### RECORDS PROVIDED
———
/-- The captures that a write to a line needs (R135). -/
def capturesOf (b : Block) (va pa : Nat) : List Capture :=
  b.snapViews.filterMap (fun v =>
    let ls := levelsOf v.levels va
    match ls.getLast? with
    | none => none
    | some (c, ogc) =>
      let x := shadowOf b v.asid va pa
      if c > 0 ∧ x.lw < ogc then
        match x.e with
        | t :: _ => if t.lwb = x.lw then some ⟨v, x, none⟩
                    else some ⟨v, x, some (((ls.filter (fun l => decide (l.2 > x.lw))).head?.map (·.1)).getD c)⟩
        | [] => some ⟨v, x, some (((ls.filter (fun l => decide (l.2 > x.lw))).head?.map (·.1)).getD c)⟩
      else some ⟨v, x, none⟩)

/-- Does the quota of a capture's context refuse its push (R137)? -/
def captureRefused (s : State) (c : Capture) : Bool :=
  c.push.isSome && (match ctxOf s c.view.asid with
    | some x => decide (x.tab.shlim ≤ x.shUsed)
    | none => false)

/-- The shadow-exhausted event, once until a push succeeds (R464). -/
def raiseShadow (s : State) (asid lb writer level : Nat) : State :=
  match ctxOf s asid with
  | none => s
  | some c =>
    if c.shRaised then s
    else raiseEvent (setCtx s asid { c with shRaised := true }) asid 9 (BitVec.ofNat 64 lb)
      (BitVec.ofNat 64 (c.tab.shlim % 2 ^ 32 + level * 2 ^ 32 + writer % 2 ^ 16 * 2 ^ 48))

/-- The slots of a context's shadow pool that live entries take (R145). -/
def poolSlots (s : State) (asid : Nat) : List Nat :=
  (s.blocks.map (fun b => ((b.2.shadow.filter (fun x => x.asid == asid)).map (fun x => x.e.map (·.slot))).flatten)).flatten

/-- The lowest slot of a context's shadow pool that no live entry takes. (DESIGN CHOICE: log 81.) -/
def poolFree (s : State) (asid : Nat) : Nat :=
  let used := poolSlots s asid
  ((List.range (used.length + 1)).find? (fun n => !used.contains n)).getD used.length

/-- The shadow line with the level's G as lw, also of the address it was written through (R135, R136). -/
def ShadowLine.wrote (x : ShadowLine) (lb g : Nat) : ShadowLine :=
  { x with lw := g, vas := (lb, g) :: x.vas.filter (fun p => p.1 != lb) }

/-- One capture carried out: the push, its copy in the pool, and lw := G. -/
def captureOne (blk lb : Nat) (value : LineVal) (s : State) (c : Capture) : State :=
  match c.push, ctxOf s c.view.asid with
  | some j, some k =>
    let n := poolFree s c.view.asid
    let x := { c.shadow with e := ⟨j, value, c.shadow.lw, n⟩ :: c.shadow.e }
    let s1 := setBlock s blk ((blockAt s blk).putShadow (x.wrote lb c.view.applied))
    storeMem (setCtx s1 c.view.asid { k with shUsed := k.shUsed + 1, shRaised := false }) (k.tab.shpool + 256 * n)
      (lineBytes value 0 192)
  | some j, none =>
    setBlock s blk ((blockAt s blk).putShadow
      ({ c.shadow with e := ⟨j, value, c.shadow.lw, 0⟩ :: c.shadow.e }.wrote lb c.view.applied))
  | none, _ => setBlock s blk ((blockAt s blk).putShadow (c.shadow.wrote lb c.view.applied))

/-- Copy-on-write before a write to a line; false where a quota refuses (R135, R137). -/
def captureWrite (s : State) (blk va pa writer : Nat) : State × Bool :=
  let lb := lineBase va
  let pl := lineBase pa
  let cs := capturesOf (blockAt s blk) lb pl
  match cs.filter (captureRefused s) with
  | [] => (cs.foldl (captureOne blk lb (lineValue s blk pl).1) s, true)
  | rs => (rs.foldl (fun st c => raiseShadow st c.view.asid lb writer (((levelsOf c.view.levels lb).getLast?.map (·.1)).getD 0)) s, false)

/-! ## An access performed at its home -/

/-- What an access does at its home. -/
inductive HomeOp where
  | read
  | write (bytes : List Byte)
  | rmw (f : List Byte → Option (List Byte))

/-- Does the operation write? -/
def HomeOp.writes : HomeOp → Bool
  | .read => false
  | .write _ => true
  | .rmw _ => true

/-- Does the operation read? -/
def HomeOp.reads : HomeOp → Bool
  | .read => true
  | .write _ => false
  | .rmw _ => true

/-- The answer of a home: bytes read, a cause, or none yet: the access waits and is made again. -/
inductive HomeAns where
  | bytes (l : List Byte)
  | fault (c : BitVec 16)
  | wait
  deriving DecidableEq, Repr

/-- A write to a line with its capture (R135). -/
def writeLine (s : State) (blk : Nat) (q : Req) (va pa : Nat) (bytes : List Byte) : State × HomeAns :=
  match (if q.cow then captureWrite s blk va pa q.asid else (s, true)) with
  | (s1, false) => (s1, .fault causeShadow)
  | (s1, true) => (putBytes (ensureLine s1 blk q va pa 0).1 blk pa bytes, .bytes [])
———
### WHAT THE EXERCISE ASKS
The lines to extract from the data above begin with the line containing "match ctxOf s asid with" and end with the line containing "take (R145). -/". Extract them exactly, including both.

### TASK ANSWER
  match ctxOf s asid with
  | none => s
  | some c =>
    if c.shRaised then s
    else raiseEvent (setCtx s asid { c with shRaised := true }) asid 9 (BitVec.ofNat 64 lb)
      (BitVec.ofNat 64 (c.tab.shlim % 2 ^ 32 + level * 2 ^ 32 + writer % 2 ^ 16 * 2 ^ 48))

/-- The slots of a context's shadow pool that live entries take (R145). -/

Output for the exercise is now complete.